“And if we get there,” exclaimed Dick, eagerly, “we can crash in on the flank of Early.”
“I’m not a soldier,” she said, “but that plan was in my mind. A large division could be hidden in the heavy timber along Cedar Creek, and then, if the proper secrecy were observed, reach the Confederate flank tomorrow night, unseen.”
“And that’s on the other side of the valley,” said Dick.
“But at this point it’s only four or five miles across.”
“I wasn’t making difficulties, I was merely locating the places as you tell them.”
“I’ve drawn a map of the Confederate position. It’s in pencil, but it ought to help.”
“It will be beyond price!” exclaimed Dick. “You will give it to me?”
“Of course! But you must wait a minute! Until I heard my brother’s whistle I didn’t know whether it was North or South that I was going to meet on the mountain.”
She disappeared in the bushes, and Dick heard a light rustling, but in a few moments she returned and held out a broad sheet of heavy paper, upon which a map had been drawn with care and skill. He had divined already its great value, and now his opinion was confirmed.
“I can’t thank you,” he said, as he took it, “but General Sheridan and General Grant can. And I’ve no doubt they’ll do it when the time comes.”
Again the light flush appeared in her cheeks and she looked actually handsome.
“Since my present task is finished,” she said, “I’d better go.”
“Where did you leave your horse?” asked Shepard.
“He’s tethered in the bushes about a hundred yards farther down the side of the mountain. I’ll mount and ride back in the direction of Richmond. I know all the roads.”
Sergeant Whitley, who had gone a little higher up and who was watching while they talked, whistled softly. Yet the whistle, low as it was, was undoubtedly a signal of alarm.

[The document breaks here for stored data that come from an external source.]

-- ==== Sys2Proof/Laws/State.lean ====
section
/-!
SUPPORT. Sys2Proof/Laws/State.lean: what each named update of the state leaves as it was, field by field.
-/
namespace Sys2Proof.Machine

variable (s : State)

@[simp] theorem say_time (o : Out) : (s.say o).time = s.time := rfl
@[simp] theorem say_tick (o : Out) : (s.say o).tick = s.tick := rfl
@[simp] theorem say_mode (o : Out) : (s.say o).mode = s.mode := rfl
@[simp] theorem say_regs (o : Out) : (s.say o).regs = s.regs := rfl
@[simp] theorem say_w1cNow (o : Out) : (s.say o).w1cNow = s.w1cNow := rfl
@[simp] theorem say_rwe (o : Out) : (s.say o).rwe = s.rwe := rfl
@[simp] theorem say_ftm (o : Out) : (s.say o).ftm = s.ftm := rfl
@[simp] theorem say_sched (o : Out) : (s.say o).sched = s.sched := rfl
@[simp] theorem say_trail (o : Out) : (s.say o).trail = s.trail := rfl
@[simp] theorem say_ports (o : Out) : (s.say o).ports = s.ports := rfl
@[simp] theorem say_core (o : Out) : (s.say o).core = s.core := rfl
@[simp] theorem say_maps (o : Out) : (s.say o).maps = s.maps := rfl
@[simp] theorem say_parts (o : Out) : (s.say o).parts = s.parts := rfl
@[simp] theorem say_wab (o : Out) : (s.say o).wab = s.wab := rfl
@[simp] theorem say_home (o : Out) : (s.say o).home = s.home := rfl
@[simp] theorem say_egr (o : Out) : (s.say o).egr = s.egr := rfl
@[simp] theorem say_mq (o : Out) : (s.say o).mq = s.mq := rfl
@[simp] theorem say_flt (o : Out) : (s.say o).flt = s.flt := rfl
@[simp] theorem say_tel (o : Out) : (s.say o).tel = s.tel := rfl
@[simp] theorem say_glr (o : Out) : (s.say o).glr = s.glr := rfl
@[simp] theorem say_pwr (o : Out) : (s.say o).pwr = s.pwr := rfl
@[simp] theorem say_rst (o : Out) : (s.say o).rst = s.rst := rfl
@[simp] theorem say_i3c (o : Out) : (s.say o).i3c = s.i3c := rfl
@[simp] theorem say_sec (o : Out) : (s.say o).sec = s.sec := rfl
@[simp] theorem say_dbg (o : Out) : (s.say o).dbg = s.dbg := rfl
@[simp] theorem say_pins (o : Out) : (s.say o).pins = s.pins := rfl
@[simp] theorem say_free (o : Out) : (s.say o).free = s.free := rfl
@[simp] theorem say_pending (o : Out) : (s.say o).pending = s.pending := rfl

@[simp] theorem wr_time (pg : Page) (f : Fld) (v : Nat) : (wr pg f v s).time = s.time := rfl
@[simp] theorem wr_tick (pg : Page) (f : Fld) (v : Nat) : (wr pg f v s).tick = s.tick := rfl
@[simp] theorem wr_mode (pg : Page) (f : Fld) (v : Nat) : (wr pg f v s).mode = s.mode := rfl
@[simp] theorem wr_rwe (pg : Page) (f : Fld) (v : Nat) : (wr pg f v s).rwe = s.rwe := rfl
@[simp] theorem wr_ftm (pg : Page) (f : Fld) (v : Nat) : (wr pg f v s).ftm = s.ftm := rfl
@[simp] theorem wr_sched (pg : Page) (f : Fld) (v : Nat) : (wr pg f v s).sched = s.sched := rfl
@[simp] theorem wr_trail (pg : Page) (f : Fld) (v : Nat) : (wr pg f v s).trail = s.trail := rfl
@[simp] theorem wr_ports (pg : Page) (f : Fld) (v : Nat) : (wr pg f v s).ports = s.ports := rfl
@[simp] theorem wr_core (pg : Page) (f : Fld) (v : Nat) : (wr pg f v s).core = s.core := rfl
@[simp] theorem wr_maps (pg : Page) (f : Fld) (v : Nat) : (wr pg f v s).maps = s.maps := rfl
@[simp] theorem wr_parts (pg : Page) (f : Fld) (v : Nat) : (wr pg f v s).parts = s.parts := rfl
@[simp] theorem wr_wab (pg : Page) (f : Fld) (v : Nat) : (wr pg f v s).wab = s.wab := rfl
@[simp] theorem wr_home (pg : Page) (f : Fld) (v : Nat) : (wr pg f v s).home = s.home := rfl
@[simp] theorem wr_egr (pg : Page) (f : Fld) (v : Nat) : (wr pg f v s).egr = s.egr := rfl
@[simp] theorem wr_mq (pg : Page) (f : Fld) (v : Nat) : (wr pg f v s).mq = s.mq := rfl
@[simp] theorem wr_flt (pg : Page) (f : Fld) (v : Nat) : (wr pg f v s).flt = s.flt := rfl
@[simp] theorem wr_tel (pg : Page) (f : Fld) (v : Nat) : (wr pg f v s).tel = s.tel := rfl
@[simp] theorem wr_glr (pg : Page) (f : Fld) (v : Nat) : (wr pg f v s).glr = s.glr := rfl
@[simp] theorem wr_pwr (pg : Page) (f : Fld) (v : Nat) : (wr pg f v s).pwr = s.pwr := rfl
@[simp] theorem wr_rst (pg : Page) (f : Fld) (v : Nat) : (wr pg f v s).rst = s.rst := rfl
@[simp] theorem wr_i3c (pg : Page) (f : Fld) (v : Nat) : (wr pg f v s).i3c = s.i3c := rfl
@[simp] theorem wr_sec (pg : Page) (f : Fld) (v : Nat) : (wr pg f v s).sec = s.sec := rfl
@[simp] theorem wr_dbg (pg : Page) (f : Fld) (v : Nat) : (wr pg f v s).dbg = s.dbg := rfl
@[simp] theorem wr_pins (pg : Page) (f : Fld) (v : Nat) : (wr pg f v s).pins = s.pins := rfl
@[simp] theorem wr_free (pg : Page) (f : Fld) (v : Nat) : (wr pg f v s).free = s.free := rfl
@[simp] theorem wr_out (pg : Page) (f : Fld) (v : Nat) : (wr pg f v s).out = s.out := rfl
@[simp] theorem wr_pending (pg : Page) (f : Fld) (v : Nat) : (wr pg f v s).pending = s.pending := rfl

@[simp] theorem wrb_time (pg : Page) (f : Fld) (b : Bool) : (wrb pg f b s).time = s.time := rfl
@[simp] theorem wrb_tick (pg : Page) (f : Fld) (b : Bool) : (wrb pg f b s).tick = s.tick := rfl
@[simp] theorem wrb_mode (pg : Page) (f : Fld) (b : Bool) : (wrb pg f b s).mode = s.mode := rfl
@[simp] theorem wrb_rwe (pg : Page) (f : Fld) (b : Bool) : (wrb pg f b s).rwe = s.rwe := rfl
@[simp] theorem wrb_ftm (pg : Page) (f : Fld) (b : Bool) : (wrb pg f b s).ftm = s.ftm := rfl
@[simp] theorem wrb_sched (pg : Page) (f : Fld) (b : Bool) : (wrb pg f b s).sched = s.sched := rfl
@[simp] theorem wrb_trail (pg : Page) (f : Fld) (b : Bool) : (wrb pg f b s).trail = s.trail := rfl
@[simp] theorem wrb_ports (pg : Page) (f : Fld) (b : Bool) : (wrb pg f b s).ports = s.ports := rfl
@[simp] theorem wrb_core (pg : Page) (f : Fld) (b : Bool) : (wrb pg f b s).core = s.core := rfl
@[simp] theorem wrb_maps (pg : Page) (f : Fld) (b : Bool) : (wrb pg f b s).maps = s.maps := rfl
@[simp] theorem wrb_parts (pg : Page) (f : Fld) (b : Bool) : (wrb pg f b s).parts = s.parts := rfl
@[simp] theorem wrb_wab (pg : Page) (f : Fld) (b : Bool) : (wrb pg f b s).wab = s.wab := rfl
@[simp] theorem wrb_home (pg : Page) (f : Fld) (b : Bool) : (wrb pg f b s).home = s.home := rfl
@[simp] theorem wrb_egr (pg : Page) (f : Fld) (b : Bool) : (wrb pg f b s).egr = s.egr := rfl
@[simp] theorem wrb_mq (pg : Page) (f : Fld) (b : Bool) : (wrb pg f b s).mq = s.mq := rfl
@[simp] theorem wrb_flt (pg : Page) (f : Fld) (b : Bool) : (wrb pg f b s).flt = s.flt := rfl
@[simp] theorem wrb_tel (pg : Page) (f : Fld) (b : Bool) : (wrb pg f b s).tel = s.tel := rfl
@[simp] theorem wrb_glr (pg : Page) (f : Fld) (b : Bool) : (wrb pg f b s).glr = s.glr := rfl
@[simp] theorem wrb_pwr (pg : Page) (f : Fld) (b : Bool) : (wrb pg f b s).pwr = s.pwr := rfl
@[simp] theorem wrb_rst (pg : Page) (f : Fld) (b : Bool) : (wrb pg f b s).rst = s.rst := rfl
@[simp] theorem wrb_i3c (pg : Page) (f : Fld) (b : Bool) : (wrb pg f b s).i3c = s.i3c := rfl
@[simp] theorem wrb_sec (pg : Page) (f : Fld) (b : Bool) : (wrb pg f b s).sec = s.sec := rfl
@[simp] theorem wrb_dbg (pg : Page) (f : Fld) (b : Bool) : (wrb pg f b s).dbg = s.dbg := rfl
@[simp] theorem wrb_pins (pg : Page) (f : Fld) (b : Bool) : (wrb pg f b s).pins = s.pins := rfl
@[simp] theorem wrb_free (pg : Page) (f : Fld) (b : Bool) : (wrb pg f b s).free = s.free := rfl
@[simp] theorem wrb_out (pg : Page) (f : Fld) (b : Bool) : (wrb pg f b s).out = s.out := rfl
@[simp] theorem wrb_pending (pg : Page) (f : Fld) (b : Bool) : (wrb pg f b s).pending = s.pending := rfl

@[simp] theorem bumpBy_time (pg : Page) (f : Fld) (n : Nat) : (bumpBy pg f n s).time = s.time := rfl
@[simp] theorem bumpBy_tick (pg : Page) (f : Fld) (n : Nat) : (bumpBy pg f n s).tick = s.tick := rfl
@[simp] theorem bumpBy_mode (pg : Page) (f : Fld) (n : Nat) : (bumpBy pg f n s).mode = s.mode := rfl
@[simp] theorem bumpBy_rwe (pg : Page) (f : Fld) (n : Nat) : (bumpBy pg f n s).rwe = s.rwe := rfl
@[simp] theorem bumpBy_ftm (pg : Page) (f : Fld) (n : Nat) : (bumpBy pg f n s).ftm = s.ftm := rfl
@[simp] theorem bumpBy_sched (pg : Page) (f : Fld) (n : Nat) : (bumpBy pg f n s).sched = s.sched := rfl
@[simp] theorem bumpBy_trail (pg : Page) (f : Fld) (n : Nat) : (bumpBy pg f n s).trail = s.trail := rfl
@[simp] theorem bumpBy_ports (pg : Page) (f : Fld) (n : Nat) : (bumpBy pg f n s).ports = s.ports := rfl
@[simp] theorem bumpBy_core (pg : Page) (f : Fld) (n : Nat) : (bumpBy pg f n s).core = s.core := rfl
@[simp] theorem bumpBy_maps (pg : Page) (f : Fld) (n : Nat) : (bumpBy pg f n s).maps = s.maps := rfl
@[simp] theorem bumpBy_parts (pg : Page) (f : Fld) (n : Nat) : (bumpBy pg f n s).parts = s.parts := rfl
@[simp] theorem bumpBy_wab (pg : Page) (f : Fld) (n : Nat) : (bumpBy pg f n s).wab = s.wab := rfl
@[simp] theorem bumpBy_home (pg : Page) (f : Fld) (n : Nat) : (bumpBy pg f n s).home = s.home := rfl
@[simp] theorem bumpBy_egr (pg : Page) (f : Fld) (n : Nat) : (bumpBy pg f n s).egr = s.egr := rfl
@[simp] theorem bumpBy_mq (pg : Page) (f : Fld) (n : Nat) : (bumpBy pg f n s).mq = s.mq := rfl
@[simp] theorem bumpBy_flt (pg : Page) (f : Fld) (n : Nat) : (bumpBy pg f n s).flt = s.flt := rfl
@[simp] theorem bumpBy_tel (pg : Page) (f : Fld) (n : Nat) : (bumpBy pg f n s).tel = s.tel := rfl
@[simp] theorem bumpBy_glr (pg : Page) (f : Fld) (n : Nat) : (bumpBy pg f n s).glr = s.glr := rfl
@[simp] theorem bumpBy_pwr (pg : Page) (f : Fld) (n : Nat) : (bumpBy pg f n s).pwr = s.pwr := rfl
@[simp] theorem bumpBy_rst (pg : Page) (f : Fld) (n : Nat) : (bumpBy pg f n s).rst = s.rst := rfl
@[simp] theorem bumpBy_i3c (pg : Page) (f : Fld) (n : Nat) : (bumpBy pg f n s).i3c = s.i3c := rfl
@[simp] theorem bumpBy_sec (pg : Page) (f : Fld) (n : Nat) : (bumpBy pg f n s).sec = s.sec := rfl
@[simp] theorem bumpBy_dbg (pg : Page) (f : Fld) (n : Nat) : (bumpBy pg f n s).dbg = s.dbg := rfl
@[simp] theorem bumpBy_pins (pg : Page) (f : Fld) (n : Nat) : (bumpBy pg f n s).pins = s.pins := rfl
@[simp] theorem bumpBy_free (pg : Page) (f : Fld) (n : Nat) : (bumpBy pg f n s).free = s.free := rfl
@[simp] theorem bumpBy_out (pg : Page) (f : Fld) (n : Nat) : (bumpBy pg f n s).out = s.out := rfl
@[simp] theorem bumpBy_pending (pg : Page) (f : Fld) (n : Nat) : (bumpBy pg f n s).pending = s.pending := rfl

@[simp] theorem bump_time (pg : Page) (f : Fld) : (bump pg f s).time = s.time := rfl
@[simp] theorem bump_tick (pg : Page) (f : Fld) : (bump pg f s).tick = s.tick := rfl
@[simp] theorem bump_mode (pg : Page) (f : Fld) : (bump pg f s).mode = s.mode := rfl
@[simp] theorem bump_rwe (pg : Page) (f : Fld) : (bump pg f s).rwe = s.rwe := rfl
@[simp] theorem bump_ftm (pg : Page) (f : Fld) : (bump pg f s).ftm = s.ftm := rfl
@[simp] theorem bump_sched (pg : Page) (f : Fld) : (bump pg f s).sched = s.sched := rfl
@[simp] theorem bump_trail (pg : Page) (f : Fld) : (bump pg f s).trail = s.trail := rfl
@[simp] theorem bump_ports (pg : Page) (f : Fld) : (bump pg f s).ports = s.ports := rfl
@[simp] theorem bump_core (pg : Page) (f : Fld) : (bump pg f s).core = s.core := rfl
@[simp] theorem bump_maps (pg : Page) (f : Fld) : (bump pg f s).maps = s.maps := rfl
@[simp] theorem bump_parts (pg : Page) (f : Fld) : (bump pg f s).parts = s.parts := rfl
@[simp] theorem bump_wab (pg : Page) (f : Fld) : (bump pg f s).wab = s.wab := rfl
@[simp] theorem bump_home (pg : Page) (f : Fld) : (bump pg f s).home = s.home := rfl
@[simp] theorem bump_egr (pg : Page) (f : Fld) : (bump pg f s).egr = s.egr := rfl
@[simp] theorem bump_mq (pg : Page) (f : Fld) : (bump pg f s).mq = s.mq := rfl
@[simp] theorem bump_flt (pg : Page) (f : Fld) : (bump pg f s).flt = s.flt := rfl
@[simp] theorem bump_tel (pg : Page) (f : Fld) : (bump pg f s).tel = s.tel := rfl
@[simp] theorem bump_glr (pg : Page) (f : Fld) : (bump pg f s).glr = s.glr := rfl
@[simp] theorem bump_pwr (pg : Page) (f : Fld) : (bump pg f s).pwr = s.pwr := rfl
@[simp] theorem bump_rst (pg : Page) (f : Fld) : (bump pg f s).rst = s.rst := rfl
@[simp] theorem bump_i3c (pg : Page) (f : Fld) : (bump pg f s).i3c = s.i3c := rfl
@[simp] theorem bump_sec (pg : Page) (f : Fld) : (bump pg f s).sec = s.sec := rfl
@[simp] theorem bump_dbg (pg : Page) (f : Fld) : (bump pg f s).dbg = s.dbg := rfl
@[simp] theorem bump_pins (pg : Page) (f : Fld) : (bump pg f s).pins = s.pins := rfl
@[simp] theorem bump_free (pg : Page) (f : Fld) : (bump pg f s).free = s.free := rfl
@[simp] theorem bump_out (pg : Page) (f : Fld) : (bump pg f s).out = s.out := rfl
@[simp] theorem bump_pending (pg : Page) (f : Fld) : (bump pg f s).pending = s.pending := rfl

@[simp] theorem stage_time (pg : Page) (f : Fld) (v : Nat) : (stage pg f v s).time = s.time := rfl
@[simp] theorem stage_tick (pg : Page) (f : Fld) (v : Nat) : (stage pg f v s).tick = s.tick := rfl
@[simp] theorem stage_mode (pg : Page) (f : Fld) (v : Nat) : (stage pg f v s).mode = s.mode := rfl
@[simp] theorem stage_ftm (pg : Page) (f : Fld) (v : Nat) : (stage pg f v s).ftm = s.ftm := rfl
@[simp] theorem stage_sched (pg : Page) (f : Fld) (v : Nat) : (stage pg f v s).sched = s.sched := rfl
@[simp] theorem stage_trail (pg : Page) (f : Fld) (v : Nat) : (stage pg f v s).trail = s.trail := rfl
@[simp] theorem stage_ports (pg : Page) (f : Fld) (v : Nat) : (stage pg f v s).ports = s.ports := rfl
@[simp] theorem stage_core (pg : Page) (f : Fld) (v : Nat) : (stage pg f v s).core = s.core := rfl
@[simp] theorem stage_maps (pg : Page) (f : Fld) (v : Nat) : (stage pg f v s).maps = s.maps := rfl
@[simp] theorem stage_parts (pg : Page) (f : Fld) (v : Nat) : (stage pg f v s).parts = s.parts := rfl
@[simp] theorem stage_wab (pg : Page) (f : Fld) (v : Nat) : (stage pg f v s).wab = s.wab := rfl
@[simp] theorem stage_home (pg : Page) (f : Fld) (v : Nat) : (stage pg f v s).home = s.home := rfl
@[simp] theorem stage_egr (pg : Page) (f : Fld) (v : Nat) : (stage pg f v s).egr = s.egr := rfl
@[simp] theorem stage_mq (pg : Page) (f : Fld) (v : Nat) : (stage pg f v s).mq = s.mq := rfl
@[simp] theorem stage_flt (pg : Page) (f : Fld) (v : Nat) : (stage pg f v s).flt = s.flt := rfl
@[simp] theorem stage_tel (pg : Page) (f : Fld) (v : Nat) : (stage pg f v s).tel = s.tel := rfl
@[simp] theorem stage_glr (pg : Page) (f : Fld) (v : Nat) : (stage pg f v s).glr = s.glr := rfl
@[simp] theorem stage_pwr (pg : Page) (f : Fld) (v : Nat) : (stage pg f v s).pwr = s.pwr := rfl
@[simp] theorem stage_rst (pg : Page) (f : Fld) (v : Nat) : (stage pg f v s).rst = s.rst := rfl
@[simp] theorem stage_i3c (pg : Page) (f : Fld) (v : Nat) : (stage pg f v s).i3c = s.i3c := rfl
@[simp] theorem stage_sec (pg : Page) (f : Fld) (v : Nat) : (stage pg f v s).sec = s.sec := rfl
@[simp] theorem stage_dbg (pg : Page) (f : Fld) (v : Nat) : (stage pg f v s).dbg = s.dbg := rfl
@[simp] theorem stage_pins (pg : Page) (f : Fld) (v : Nat) : (stage pg f v s).pins = s.pins := rfl
@[simp] theorem stage_free (pg : Page) (f : Fld) (v : Nat) : (stage pg f v s).free = s.free := rfl
@[simp] theorem stage_out (pg : Page) (f : Fld) (v : Nat) : (stage pg f v s).out = s.out := rfl
@[simp] theorem stage_pending (pg : Page) (f : Fld) (v : Nat) : (stage pg f v s).pending = s.pending := rfl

“Go at once, Henrietta,” whispered Shepard, urgently. “It’s important that you shouldn’t be held here, that you be left with a free hand.”
“It’s so,” she said.
He stooped and kissed her on the brow, and, without another word, she vanished among the cedars on the lower slope. Dick thought he heard a moment later the distant beat of hoofs and he felt sure she was riding fast and far. Then he turned his attention to the danger confronting them, because a danger it certainly was, and that, too, of the most formidable kind. But, first, he gave the map to Shepard to carry.
Sergeant Whitley came down the slope and joined them.
“I think we’d better lie down, all of us,” he said.
Now the real leadership passed to the sergeant, scout, trailer and skilled Indian fighter. It passed to him, because all of them knew that the conditions made him most fit for the place. They knelt or lay but held their weapons ready. The sergeant knelt by Dick’s side and the youth saw that he was tense and expectant.